Бодрийяр характеризовал праксис потребления как такой, которому присуще прежде всего особого рода отношение к реальности, характеризуемое как “невключенность”. Дело в том, что потребитель с реальностью вовсе не соприкасается. Он потребляет не ее саму, а лишь ее знаки. Основа его социального бытия — потребление знаков счастья и благосостояния. То есть симуляция. Успешный менеджер — потребитель и производитель знаков — как “герой времени” выпадал из привычных смысловых оппозиций и встраивался в новые. Вместо “бедность — богатство”, “духовность — меркантилизм” конфликт теперь выстраивался по линии “реальное — мнимое”, “вещь — знак”, и даже “поверхность — внутренность”. Причем конфликт этот был изначально неразрешим. То счастье, которое было гарантировано накоплением знаков, встроенностью в мир гладких поверхностей в качестве одной из таковых — было подменой, или, в терминах того же Бодрийяра, — симулякром счастья. Но и стремление к “реальным вещам”, к “включенности”, эквивалентное стремлению классического русского романного героя к истине, все равно не имело исхода — оно оборачивалось своей противоположностью — тотальной исключенностью из бытия.
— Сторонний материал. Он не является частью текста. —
-- ==== Sys2Proof/Machine/State.lean ====
section
/-! DEFINITION. Everything the manual gives the module to hold, as plain data. Each unit has a structure whose field
defaults are its values after package reset (R13, R381: a package reset clears every state of the package), so a unit that
is reset is simply the structure's default. Indices follow R209 and R503: logical core q = 8 n + core (0 to 63), physical
core k = 9 n + index (0 to 71), cluster n, die d, port p, context identifier c. -/

namespace Sys2Proof.Machine

/-- Reasons a step could stop. No meaning of this block raises one: every command of the table has an effect, or none. -/
inductive Fault where
  /-- Reserved for a machine check of the model itself; raised by no meaning. Safe: stopping proves nothing false. -/
  | machineCheck
deriving DecidableEq, Repr

/-- Reasons a command could be refused. -/
inductive Refusal where
  /-- A command whose meaning is not written; stands only in a refused arm of exec. Safe: nothing runs. -/
  | notModelled (mnemonic : String)
deriving DecidableEq, Repr

/-! ## Clocks and fabric time -/

/-- State of the fabric-time unit (R38). -/
inductive TimeState where
  | free
  | acquire
  | locked
  | holdover
deriving DecidableEq, Repr

/-- What one link end remembers of fireflies (R35, R36). -/
structure FfLink where
  /-- R35, 32 bits: sequence number of the next firefly sent on this link direction. -/
  seqTx : Nat := 0
  /-- R35: instant (module clock, ns) at which the last one was sent, if any. -/
  sentAt : Option Nat := none
  /-- R35: the last firefly received, if any. -/
  last : Option FireflyMsg := none
  /-- R35, R36, 64 bits: own fabric time at which it arrived. -/
  rxAt : Nat := 0
  /-- R36, signed: fixed asymmetry of the link in ns, measured when it was trained. -/
  asym : Int := 0
  /-- R39, R40: instant (module clock, ns) at which it was received. -/
  heard : Nat := 0
  /-- R487: instant (module clock, ns) at which the last one with STRATUM below 15 was received, if any. -/
  rootedAt : Option Nat := none
deriving DecidableEq, Repr

/-- The fabric-time unit (R31 to R41, R507). -/
structure FabTime where
  /-- R31, 64 bits: fabric time in ns. -/
  count : Nat := 0
  /-- R32, 16 bits: fraction of a nanosecond below the count. -/
  frac : Nat := 0
  /-- R32, signed: rate word, units of 2^-16 ns added per time-clock tick. -/
  rate : Int := 0
  /-- R38, 2 bits: FREE, ACQUIRE, LOCKED or HOLDOVER. -/
  state : TimeState := .free
  /-- R37, R507, 4 bits: own stratum. -/
  stratum : Nat := 15
  /-- R507, 14 bits: followed time root. -/
  rootId : Nat := 0
  /-- R35, R507, 8 bits: followed root epoch. -/
  rootEpoch : Nat := 0
  /-- R507, 5 bits: port of the parent, 31 for none. -/
  parentPort : Nat := 31
  /-- R36, R507, signed 16 bits: last measured offset in ns. -/
  theta : Int := 0
  /-- R38: in ACQUIRE, whether the counter has been set to the parent's time. -/
  acquired : Bool := false
  /-- R38: consecutive offsets within 4 ns. -/
  goodRun : Nat := 0
  /-- R38: module clock when a usable parent was last heard. -/
  usableAt : Nat := 0
  /-- R39: module clock when HOLDOVER was entered. -/
  holdSince : Nat := 0
  /-- R39: whether a firefly with a higher root epoch has arrived since HOLDOVER was entered. -/
  newEpoch : Bool := false
  /-- R34, signed: management's rate offset in ppm at the time root. -/
  steerPpm : Int := 0
  /-- R34, signed: what the rate offset has left over, in units of 2^-16 ns / 1,000,000. -/
  steerAcc : Int := 0
  /-- R35: the firefly state of each port. -/
  links : SMap FfLink := []
  /-- R40: module clock when the backup root last heard the time root. -/
  rootHeard : Nat := 0
deriving DecidableEq, Repr

/-- A pending entry of the scheduled-action table (R42, R43) with the ring its firing is reported on (none: MCTP, R496). -/
structure SchedSlot where
  entry : SchedEntry
  ring : Option Nat
  /-- R48: module clock of the first cycle in which the entry was due, while it is. -/
  dueAt : Option Nat := none
deriving DecidableEq, Repr

/-- A table swap in progress (R312): entry's INSTANT, window W, the named table and the stage reached (0 to 2). -/
structure SwapWindow where
  instant : Nat
  window : Nat
  table : Nat
  stage : Nat
deriving DecidableEq, Repr

/-! ## Stream descriptors, arrays and vector engines -/

/-- A stream descriptor as read from the descriptor table (R125); resv is nonzero when a reserved field is. -/
structure StreamDesc where
  base : Nat := 0
  format : Nat := 0
  kind : Nat := 0
  inner : Nat := 0
  rows : Nat := 0
  stride : Nat := 0
  tensor : Nat := 0
  scale : Nat := 0
  resv : Nat := 0
deriving DecidableEq, Repr

/-- The checksum cells of a tile (R74, R77): residues of the sums in the exact format classes, FP32 codes for bf16 and FP16. -/
structure Checksums where
  /-- c_i of checksum column cell i; in the 4-bit formats one for each of the 256 rows. -/
  cols : List Nat := []
  /-- r_j of checksum row cell j; in the 4-bit formats the even sum and the odd sum of each column in turn. -/
  rows : List Nat := []
  /-- R77: the a_i of the checksum column and of the checksum row, as FP32 codes. -/
  colMags : List Nat := []
  rowMags : List Nat := []
  /-- g of the corner cell, as a residue. -/
  corner : Nat := 0
deriving DecidableEq, Repr
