-- ==== Sys2Proof/Machine/Order.lean ====
section
/-! DEFINITION. The order of events within one arithmetic cycle (R52, R251, R256, R262). Time passes only on an empty queue, so the commands that
wait belong to the cycle of the command that runs: one that R52 places after a command still waiting is not in its turn, and has no
effect (DESIGN CHOICE, notes/assumptions/79.md). -/

namespace Sys2Proof.Machine.Order

/-- The queue, of a cluster, whose push area an address lies in (R241). -/
def pushArea (a : Nat) : Option (Nat × Nat) :=
  match Mem.locate a with
  | .hive n o => if o < 0x800000 ∧ o % 0x1000 < 0x800 then some (n, o / 0x1000) else none
  | _ => none

/-- The queue, of a cluster, whose take or peek area an address lies in (R241). -/
def readArea (a : Nat) : Option (Nat × Nat) :=
  match Mem.locate a with
  | .hive n o => if o < 0x800000 ∧ 0x800 ≤ o % 0x1000 then some (n, o / 0x1000) else none
  | _ => none

/-- The queue a command appends to. -/
def appendTo : Instr → Option (Nat × Nat)
  | .hivePush n q .. => some (n, q)
  | .write p => pushArea p.pkt.addr
  | .writeF p => pushArea p.pkt.addr
  | .hostMemoryWrite a _ => pushArea a
  | _ => none

/-- No append to a queue waits: a read of it in the same cycle follows them (R251). -/
def appended (s : State) (n q : Nat) : Bool := s.pending.all (fun c => appendTo c != some (n, q))

/-- The same for a read at an address. -/
def readable (s : State) (a : Nat) : Bool := match readArea a with | some x => appended s x.1 x.2 | none => true

/-- n bytes from an address meet the FLG_TRACE of a core (R261). -/
def meetsTrace (a n : Nat) : Bool :=
  (List.range 64).any (fun q => decide (a < 0x600000000440 + 0x10000 * q ∧ 0x600000000420 + 0x10000 * q < a + n))

/-- A read of FLG_TRACE, which shows the end of its cycle (R262). -/
def readsTrace : Instr → Bool
  | .hostMemoryRead a n _ => meetsTrace a n
  | .readReq p _ => meetsTrace p.addr p.rlen
  | _ => false

/-- Arrivals of packets, responses and control messages, with the events of the links that bring them. -/
def isArrival : Instr → Bool
  | .write _ | .writeF _ | .flagPkt _ | .readReq .. | .readRsp _ | .ack _ | .errorRsp _ => true
  | .voteUp .. | .voteDown .. | .abortMsg .. | .firefly .. | .fenceNotice _ | .linkDownAnnounce _ => true
  | .hello .. | .certificateChain .. | .keyingEncapKey .. | .keyingCiphertext .. | .rekeyExchangeMsg .. => true
  | .frameReceive .. | .hivePush .. | .configDigestReturn _ => true
  | .hostMemoryWrite a _ => (pushArea a).isSome
  | _ => false

/-- Writes to FLG_ACT. -/
def isFlagWrite : Instr → Bool
  | .flgActSet .. | .flgActClear .. | .flgActNone .. => true
  | .hostMemoryWrite a _ => match Mem.locate a with | .flags _ o => o == 0x400 | _ => false
  | _ => false

/-- Completions of a core's own operations. -/
def isCompletion : Instr → Bool
  | .passComplete .. | .vectorOpComplete .. => true
  | _ => false

/-- Deadlines in fabric time. -/
def isTimeout : Instr → Bool
  | .waitTimeout _ | .orderingTimeout .. | .operationTimeout _ | .stepDeadline _ | .drainEnd | .keyingTimeout _ => true
  | .digestTimeout _ | .confirmWaitExpiry _ | .workTimeout .. | .entryExpired _ | .probeOutcome _ => true
  | .holdoverEntry | .holdoverLimit | .epochWaitExpiry | .backupRootTakeover => true
  | _ => false

/-- Scheduled actions that fire at their instant. -/
def isAction : Instr → Bool
  | .startEntry _ | .routeSwap _ | .rekey _ | .checksumFlip _ | .checkFlip _ | .linkLoss _ | .moduleReset _ | .packetDrop _ | .dramCe _ => true
  | _ => false

/-- Place of a command in the order of a cycle: 0 arrivals; 1 the Churns; 2 the Presses; 3 writes to FLG_ACT; 4 completions;
5 timeouts; 6 scheduled actions; 7 every other command, the issue of new work and the waits among them; 8 the expiry of a quantum, after the
issues of its cycle (R173); 9 reads of FLG_TRACE. -/
def rank (c : Instr) : Nat :=
  if readsTrace c then 9
  else if isArrival c then 0
  else match c with
    | .churnDescriptorFinish _ => 1
    | .pressDescriptorFinish .. => 2
    | .quantumExpiry _ => 8
    | _ => if isFlagWrite c then 3 else if isCompletion c then 4 else if isTimeout c then 5 else if isAction c then 6 else 7

/-- No command of a lower place waits: a command of place `k` is in its turn. -/
def turn (k : Nat) (s : State) : Bool := s.pending.all (fun c => decide (k ≤ rank c))

/-- A flag action that a packet brings. -/
def isFlagArrival : Instr → Bool
  | .writeF _ | .flagPkt _ => true
  | _ => false

/-- No flag action of the cycle that R256 places before the completions of a core's own operations waits. -/
def flagsDone (s : State) : Bool := s.pending.all (fun c => !isFlagArrival c && !decide (1 ≤ rank c ∧ rank c ≤ 3))

end Sys2Proof.Machine.Order
end

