/-- The record of an operation of a Press. -/
def pressOp (s : State) (d : Nat) (u : PressRun) (m rop : Nat) (rs : List Run) : RemoteOp :=
  { ctx := u.desc.ctx, core := 64 + d, stream := 0, slot := u.ring, pc := 0, rop := rop, fact := 0, flag := 0, rank := u.desc.rank,
    dests := [m], key := pairKey false m u.desc.ctx (64 + d) (u.desc.osel % 16), status := 0, runs := rs, size := 0, deadline := deadline s,
    pruned := [], fencedRaised := false }

/-- The error of a rank that maps no module (R266): class 0x32 subcause 13. -/
def noRank (s : State) (c stream op pc rank : Nat) : State :=
  raise s { cls := 0x32, unit := unitCode 9 0, ctx := c, stream := stream, op := op, aux := 13, detail := detail [(42, le 2 rank), (48, le 4 pc)] }
    (stepEffect s c)

/-- Issue the next operation of a Press run. -/
def pressIssue (s : State) (d : Nat) (u : PressRun) (m tag : Nat) : State :=
  let h := pressHeader s d u m tag
  match u.sends, u.gets with
  | (a, b) :: rest, _ =>
    let p := { h with kind := 1, addr := (u.desc.image + a) % 2 ^ 48, len := b.length, last := true, payload := b, pcheck := crc b }
    launch (modRun s d u.ring (fun v => { v with sends := rest, ops := v.ops + 1 })) tag (pressOp s d u m 0 []) [(p, none)]
  | [], (o, n) :: rest =>
    let p := { h with kind := 4, addr := (u.desc.image + o) % 2 ^ 48, rlen := n, last := true }
    launch (modRun s d u.ring (fun v => { v with gets := rest, ops := v.ops + 1 })) tag (pressOp s d u m 1 [((u.desc.image + o) % 2 ^ 48, o, n)]) [(p, none)]
  | [], [] => s

/-- Issue operations of a Press run while fewer than 64 are in flight; fuel bounds their number. -/
def pressPump : Nat → State → Nat → Nat → State
  | 0, s, _, _ => s
  | f + 1, s, d, ring =>
    match runOf s d ring with
    | none => s
    | some u =>
      if u.failed || u.stop.isSome || fenced s || decide (64 ≤ u.ops) || (u.sends.isEmpty && u.gets.isEmpty) then s
      else match rankMap s u.desc.ctx u.desc.rank, freeTag s with
        | none, _ => modRun (noRank s u.desc.ctx 0 (opField 0 u.desc.op) 0 u.desc.rank) d ring (fun v => { v with failed := true })
        | _, none => s
        | some m, some t => pressPump f (pressIssue s d u m t) d ring

/-- The reads a Press run still needs once the header and table of a peer image have arrived: the frames, in pieces of 512. -/
def frameGets (u : PressRun) : List (Nat × Nat) :=
  let tbl := 64 * ceilDiv u.desc.frames 64
  let lens := (List.range u.desc.frames).map (fun i => 64 * ((SMap.val 0#8 u.buf (64 + i)).toNat % 128))
  let n := lens.foldl (· + ·) 0
  (cutRun (n / 512 + 2) (u.desc.image + 64 + tbl, 64 + tbl, n)).map (fun r => (r.2.1, r.2.2))

/-- The header of a peer image agrees with the descriptor (R228). -/
def headerAgrees (d : PressDesc) (h : Bytes) : Bool :=
  at' h 0 4 == d.frames && at' h 4 4 == d.tensor && at' h 8 1 == d.mode && at' h 9 1 == d.sfmt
Пелевин, пожалуй, был первым, кому удалось найти романную форму и конфигурацию сюжета, адекватную новому типу героя и конфликта. Его Вавилен — герой “Generation П” — находится в безусловном центре происходящих в стране исторических трансформаций: он рекламщик — создатель потребляемых обществом образов и, следовательно, демиург самой социальной реальности. Продукт и создатель продукта в одном лице… Такая постановка героя позволила Пелевину проникнуть в самое сердце “новой реальности”, обнаружив ее симулятивную, подменную природу. Смысловой фокус текста находится у Пелевина по ту сторону рекламной картинки. Но в этом пространстве “по ту сторону” ничего нет — то есть нет ничего реального. Оно целиком и полностью интеллигибельно. Это пространство рефлексии, а точнее — посмодернистской деконструкции, обнаруживающей бездну и пустоту за гладкостью упаковки. “Жизненный мир” у Пелевина оказывался — нацело — только тем, что показывают по телевизору. Встроиться в него (став менеджером в дорогом прикиде) романный герой может только путем отказа от заблуждений классического русского романного героя — позабыв вечность в любом ее варианте — даже в виде достоевской “баньки с пауками”21.
Таким образом, уже при своем возникновении “литература о потреблении” обнаружила внутри своего предмета разлом, чреватый кризисами и катастрофами. Потребление и накопление знаков чревато их инфляцией — утратой означаемого. А значит — и утратой смысла. Но то же самое происходит и в экономике общества потребления: приобретая на знаки денег знаки благосостояния, потребитель уменьшает реальный “капитал”, сводя его на нет. Но самое неприятное заключается в том, что ни реальность, ни смысл до поры до времени не востребуются. Потребитель не знает о них и не хочет знать. Он берет кредиты и множит образы. Если, конечно, не начинает рефлектировать. Но даже если начинает — что толку. По ту сторону потребления — для него ничего нет.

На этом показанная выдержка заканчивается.